▶ [THE TASK] From the records below, extract only the lines running from the line with "let k := if" to the line with "open, a channel", both lines included, reproducing them exactly.

▶ [MATERIAL TO PROCESS]
-- ==== Sys2Proof/Machine/FrontEnd.lean ====
section
/-! DEFINITION. Meanings of the front-end's commands and events (chapter 2). -/

namespace Sys2Proof.Machine

/-! ### Commands -/

/-- CH_CONFIG (R30, R41, R42): applied to every named channel; complete once the sequences it began have ended. -/
def execChConfig (cmd : CmdRef) (s : State) : Res :=
  match s.ready? cmd opCONFIG with
  | none => done s
  | some c =>
    let s := c.chans.foldl (fun s k => s.configChannel c k) s
    done (s.startCmd cmd (s.inSequence c.chans) 0)

/-- CH_FORCE (R35, R40, R249). -/
def execChForce (cmd : CmdRef) (s : State) : Res :=
  match s.ready? cmd opFORCE with
  | none => done s
  | some c =>
    let s := c.chans.foldl (fun s k => s.forceChannel c k) s
    done (s.startCmd cmd (s.inSequence c.chans) 0)

/-- Point i of a sweep (R35). -/
def Cmd.sweepPoint (c : Cmd) (i : Nat) : Nat := unsigned 20 ((c.pf 0x14 19 0 : Int) + i * signed 21 (c.pf 0x18 20 0))

/-- Applies the next point of sweep c to its channels and counts it. -/
def State.sweepApply (s : State) (r : CmdRef) (c : Cmd) : State :=
  let s := c.chans.foldl (fun s k => (s.yieldRotation k).setTarget (s.phys k) (c.sweepPoint c.acc)) s
  s.modCmd r fun c => { c with acc := c.acc + 1, prog := 0 }

/-- CH_SWEEP (R35): the first point takes effect; it is not over before its dwell. -/
def execChSweep (cmd : CmdRef) (s : State) : Res :=
  match s.ready? cmd opSWEEP with
  | none => done s
  | some c => done ((s.modCmd cmd fun c => { c with started := true }).sweepApply cmd c)

/-- SWEEP_DWELL_END (R35): the measurement is injected on every channel, or the next point applied, or the sweep ends. -/
def execSweepDwellEnd (cmd : CmdRef) (s : State) : Res :=
  match s.running? cmd opSWEEP with
  | none => done s
  | some c =>
    if c.prog ≠ 0 then done s
    else match c.stopAsked with
    | some e => done (s.stopCmd cmd { e with result := c.acc })
    | none =>
      if bitB (c.p 0x24) 0 then
        let i := { injOf (BitVec.ofNat 32 (c.p 0x28)) with owner := some cmd, point := c.acc }
        let s := s.modCmd cmd fun c => { c with prog := 1, busy := c.chans }
        done (c.chans.foldl (fun s k => s.adcInjectHeld k i) s)
      else if c.acc < c.pf 0x1C 15 0 + 1 then done (s.sweepApply cmd c)
      else done (s.endOk cmd)

/-- CH_SINE (R51): the settings of every named channel; a range error completes with INVALID, a start that is not possible with
REFUSED_STATE. -/
def execChSine (cmd : CmdRef) (s : State) : Res :=
  match s.ready? cmd opSINE with
  | none => done s
  | some c =>
    let r := c.chans.foldl (fun (a : State × List SineStop) k => let x := a.1.sineChannel c k; (x.1, a.2 ++ [x.2])) (s, [])
    let s := r.1
    if SineStop.state ∈ r.2 then done (s.endCmd cmd { status := scSTATE, detail := 0x02 })
    else if SineStop.epoch ∈ r.2 then
      done (s.endCmd cmd { status := scSTATE, detail := if s.epochValid then 0x0F else 0x05 })
    else if SineStop.range ∈ r.2 then done (s.endCmd cmd { status := scINVALID, detail := 0xFF })
    else done (s.startCmd cmd [] 0)

/-- CH_CONTACT (R47, R48): the settings are taken and the even channels enabled. -/
def execChContact (cmd : CmdRef) (s : State) : Res :=
  match s.ready? cmd opCONTACT with
  | none => done s
  | some c =>
    let s := c.chans.foldl (fun s k => s.contactBegin c k) s
    let s := (c.chans.filter fun k => k % 2 = 0).foldl (fun s k => s.beginEnable (s.phys k)) s
    done (s.modCmd cmd fun c => { c with started := true, prog := 1, busy := c.chans.map s.phys })

/-- CH_RELEASE (R45): outputs that are on are disabled first; a channel already off is released at once. -/
def execChRelease (cmd : CmdRef) (s : State) : Res :=
  match s.ready? cmd opRELEASE with
  | none => done s
  | some c =>
    if c.chans.any fun k => s.seqStep (s.phys k) != 0 then done s
    else
      let s := c.chans.foldl (fun s k => s.yieldRotation k) s
      let on := c.chans.filter fun k => s.feOn (s.phys k)
      let s := on.foldl (fun s k => s.beginStep1 (s.phys k) .disable) s
      let s := (c.chans.filter fun k => k ∉ on).foldl State.releaseRest s
      done (s.startCmd cmd (on.map s.phys) 0)

/-! ### Sequences, clamps, limit, monitor -/

/-- SAFE_VALUE_STEP (R40 to R43). -/
def execSafeValueStep (u : Fin 1056) (far : Bool) (s : State) : Res :=
  done (((s.markConv u false (s.seqStep u != 0)).endStep u far).seqEnded u)

/-- CLAMP_ACTION (R36, R37): CLAMP follows, CLAMPED is kept. -/
def execClampAction (u : Fin 1056) (limits : Bool) (s : State) : Res :=
  if ¬ s.feOn u then done s
  else if limits then done ((s.setFs (feB u) [(CHN_FE_STATUS.CLAMP, 1), (CHN_FE_STATUS.CLAMPED, 1)]).markConv u true false)
  else done (s.setF (feB u) CHN_FE_STATUS.CLAMP 0)

/-- SHORT_CIRCUIT_LIMIT (R38): OVERCURRENT with IRANGE as its record's DETAIL. -/
def execShortCircuitLimit (u : Fin 1056) (s : State) : Res :=
  if ¬ s.feOn u then done s
  else
    let s := (s.setFs (feB u) [(CHN_FE_STATUS.SCL_LIVE, 1), (CHN_FE_STATUS.SCL, 1)]).markConv u true false
    done (s.detectFe 0x01 u (s.getF (feB u) CHN_FE_CFG.IRANGE))

/-- SHORT_CIRCUIT_RELEASE (R38): the condition of OVERCURRENT ends. -/
def execShortCircuitRelease (u : Fin 1056) (s : State) : Res :=
  let f := s.faultUnit u
  done ((s.setF (feB u) CHN_FE_STATUS.SCL_LIVE 0).condEnd 0x01 f.1 f.2)

/-- The Kelvin monitor is active: enabled in FV or FI with remote sense (R46). -/
def State.kelvinActive (s : State) (u : Nat) : Bool :=
  s.feOn u && forces (s.fe u).mode && s.isSet (feB u) CHN_FE_CFG.KMON_EN && !s.isSet (feB u) CHN_FE_CFG.LSENSE

/-- A mismatch of mv that has lasted dur TCLK is one the monitor of u acts on: beyond THRESH × 10 mV, for longer than FILT × 0.5 µs (R46). -/
def State.kelvinActs (s : State) (u : Nat) (mv : Int) (dur : Nat) : Bool :=
  decide (10 * atLeast1 (s.getF (feB u) CHN_KMON.THRESH) < mv.natAbs ∧ 640 * atLeast1 (s.getF (feB u) CHN_KMON.FILT) < dur)

/-- KELVIN_MONITOR_TRIP (R46): local-sense fallback and CONTACT_OPEN with the signed mismatch. -/
def execKelvinMonitorTrip (u : Fin 1056) (seen : Int × Nat) (s : State) : Res :=
  if ¬ s.kelvinActive u ∨ ¬ s.kelvinActs u seen.1 seen.2 then done s
  else
    let s := (s.setFs (feB u) [(CHN_FE_STATUS.LSENSE_FB, 1), (CHN_FE_STATUS.KMON_TRIP, 1)]).modFe u fun f => { f with mismatch := true }
    done (s.detectFe 0x03 u (unsigned 16 seen.1))

/-- KELVIN_MISMATCH_END (R46): the condition of CONTACT_OPEN ends. -/
def execKelvinMismatchEnd (u : Fin 1056) (s : State) : Res :=
  if ¬ (s.fe u).mismatch then done s
  else
    let f := s.faultUnit u
    done ((s.modFe u fun f => { f with mismatch := false }).condEnd 0x03 f.1 f.2)

/-! ### The contact check -/

/-- Records the measurements of step n on channel c: the phase's own channels local and remote, the others remote. -/
def State.contactMeasure (s : State) (n c : Nat) (v : Int × Int) : State :=
  let own := (decide (n ≤ 4)) == (decide (c % 2 = 0))
  let first := decide (n = 1 ∨ n = 6)
  s.modFe (s.phys c) fun f => match f.contact with
    | none => f
    | some k =>
      let k := if own then (if first then { k with vl1 := v.1, vo1 := v.2 } else { k with vl2 := v.1, vo2 := v.2 })
        else (if first then { k with vx1 := v.2 } else { k with vx2 := v.2 })
      { f with contact := some k }

/-- Target −I_T / 2 for the phase's channels: at once, within the setting (R35). -/
def State.contactHalf (s : State) (c : Nat) : State :=
  s.modFe (s.phys c) fun f => match f.contact with
    | none => f
    | some k => { f with contact := some { k with target := k.half }, code := k.half }

/-- A channel that a refused CH_CONTACT does not check (R47, R49). [DESIGN CHOICE, log entry 61] -/
def State.contactSkip (s : State) (c : Nat) : State := s.setF (feB (s.phys c)) CHN_CONTACT_RES.OUTCOME 7

/-- The result of channel c (R49): its register, its fault, and its outcome; Rfs and Vl1 are rounded down, a Vl1 beyond 12 bits leaves VLOCAL
open, a channel whose check is gone reports NOT_RUN. [DESIGN CHOICE, log entry 61] -/
def State.contactResult (s : State) (c : Nat) : State × Nat :=
  let u := s.phys c
  let b := feB u
  match (s.fe u).contact with
  | none => (s.setF b CHN_CONTACT_RES.OUTCOME 7, 7)
  | some k =>
    let dlp := match (s.fe (s.phys (Nat.xor c 1))).contact with | some p => p.vl1 - p.vl2 | none => 0
    let it := s.itest c
    let out := contactOutcome k dlp it (s.getF b CHN_CONTACT_CFG.RMAX)
    let mv := k.vl1 / 1000
    let fits := decide (-2048 ≤ mv ∧ mv ≤ 2047)
    let r := s.draw 12
    let x := if fits then unsigned 12 mv else r.1
    let s := if fits then s else r.2
    let s := s.setFs b [(CHN_CONTACT_RES.RFS, min 0xFFFF (10 * (k.vl1 - k.vo1).natAbs / it)), (CHN_CONTACT_RES.VLOCAL, x),
      (CHN_CONTACT_RES.VALID, 1), (CHN_CONTACT_RES.OUTCOME, out)]
    (s, out)

/-- The fault an outcome raises (R49, R357). -/
def State.contactFault (s : State) (c out : Nat) : State :=
  let lv (cls : Nat) := s.getF (4 * cls) FLT_CLASS.LEVEL
  if out = 1 ∨ out = 2 then s.detectAt 0x03 scCHANNEL c (2 ^ 31 + out) (lv 0x03) true
  else if out = 3 then s.detectAt 0x04 scCHANNEL c out (lv 0x04) true
  else s

/-- The injected conversions of measuring step n on channel c, kept from the queue: the phase's own channels local and remote, the others
remote (R48). [DESIGN CHOICE, log entry 62] -/
def State.contactInject (s : State) (n c : Nat) : State :=
  let own := (decide (n ≤ 4)) == (decide (c % 2 = 0))
  let req (src : Nat) : Inj := { src := src, gain := 0, samp := 0, tag := 0, internal := true }
  (if own then s.adcInjectHeld c (req 2) else s).adcInjectHeld c (req 1)

/-- CONTACT_PHASE_STEP (R48, R49): steps 1 to 10 at 40, 50, 70, 80, 90, 130, 140, 160, 170 and 180 µs. -/
def execContactPhaseStep (cmd : CmdRef) (volts : List (Int × Int)) (s : State) : Res :=
  match s.running? cmd opCONTACT with
  | none => done s
  | some c =>
    match c.stopAsked with
    | some e => done ((s.stopCmd cmd e).settleContacts)
    | none =>
      let n := c.prog
      let even := c.chans.filter fun k => k % 2 = 0
      let odd := c.chans.filter fun k => k % 2 = 1
      let off (l : List Nat) (s : State) := l.foldl (fun s k => if s.feOn (s.phys k) then s.beginStep1 (s.phys k) .disable else s) s
      let meas (s : State) := (c.chans.zip volts).foldl (fun s e => s.contactMeasure n e.1 e.2) (c.chans.foldl (fun s k => s.contactInject n k) s)
      let s' : State :=
        if n = 1 ∨ n = 3 ∨ n = 6 ∨ n = 8 then meas s
        else if n = 2 then even.foldl State.contactHalf s
        else if n = 4 then off even s
        else if n = 5 then odd.foldl (fun s k => s.beginEnable (s.phys k)) s
        else if n = 7 then odd.foldl State.contactHalf s
        else if n = 9 then off odd s
        else s
      if n < 10 then done (s'.modCmd cmd fun c => { c with prog := c.prog + 1 })
      else
        let r := c.chans.foldl (fun (a : State × List (Nat × Nat)) k => let x := a.1.contactResult k; (x.1, a.2 ++ [(k, x.2)])) (s, [])
        let bad := (r.2.filter fun e => e.2 ≠ 0).length
        let s := r.1.endCmd cmd { status := scOK, result := c.chans.length + bad <<< 16 }
        done (r.2.foldl (fun s e => s.contactFault e.1 e.2) s.settleContacts)

/-! ### Sine generation -/

/-- SINE_UPDATE (R50, R51). -/
def execSineUpdate (u : Fin 1056) (s : State) : Res := done (s.sineTick u)

/-- SINE_EPOCH_START (R52, R186). -/
def execSineEpochStart (u : Fin 1056) (delta : Fin 6400) (s : State) : Res := done (s.sineEpoch u delta)

/-- SINE_ZC_STOP (R52): the update that ends a run with STOP_ZC = 1. -/
def execSineZcStop (u : Fin 1056) (s : State) : Res :=
  if (s.fe u).zcStop then done (s.sineTick u) else done s

end Sys2Proof.Machine
end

▶ [EXPECTED ANSWER]
      let k := if own then (if first then { k with vl1 := v.1, vo1 := v.2 } else { k with vl2 := v.1, vo2 := v.2 })
        else (if first then { k with vx1 := v.2 } else { k with vx2 := v.2 })
      { f with contact := some k }

/-- Target −I_T / 2 for the phase's channels: at once, within the setting (R35). -/
def State.contactHalf (s : State) (c : Nat) : State :=
  s.modFe (s.phys c) fun f => match f.contact with
    | none => f
    | some k => { f with contact := some { k with target := k.half }, code := k.half }

/-- A channel that a refused CH_CONTACT does not check (R47, R49). [DESIGN CHOICE, log entry 61] -/
def State.contactSkip (s : State) (c : Nat) : State := s.setF (feB (s.phys c)) CHN_CONTACT_RES.OUTCOME 7

/-- The result of channel c (R49): its register, its fault, and its outcome; Rfs and Vl1 are rounded down, a Vl1 beyond 12 bits leaves VLOCAL
open, a channel whose check is gone reports NOT_RUN. [DESIGN CHOICE, log entry 61] -/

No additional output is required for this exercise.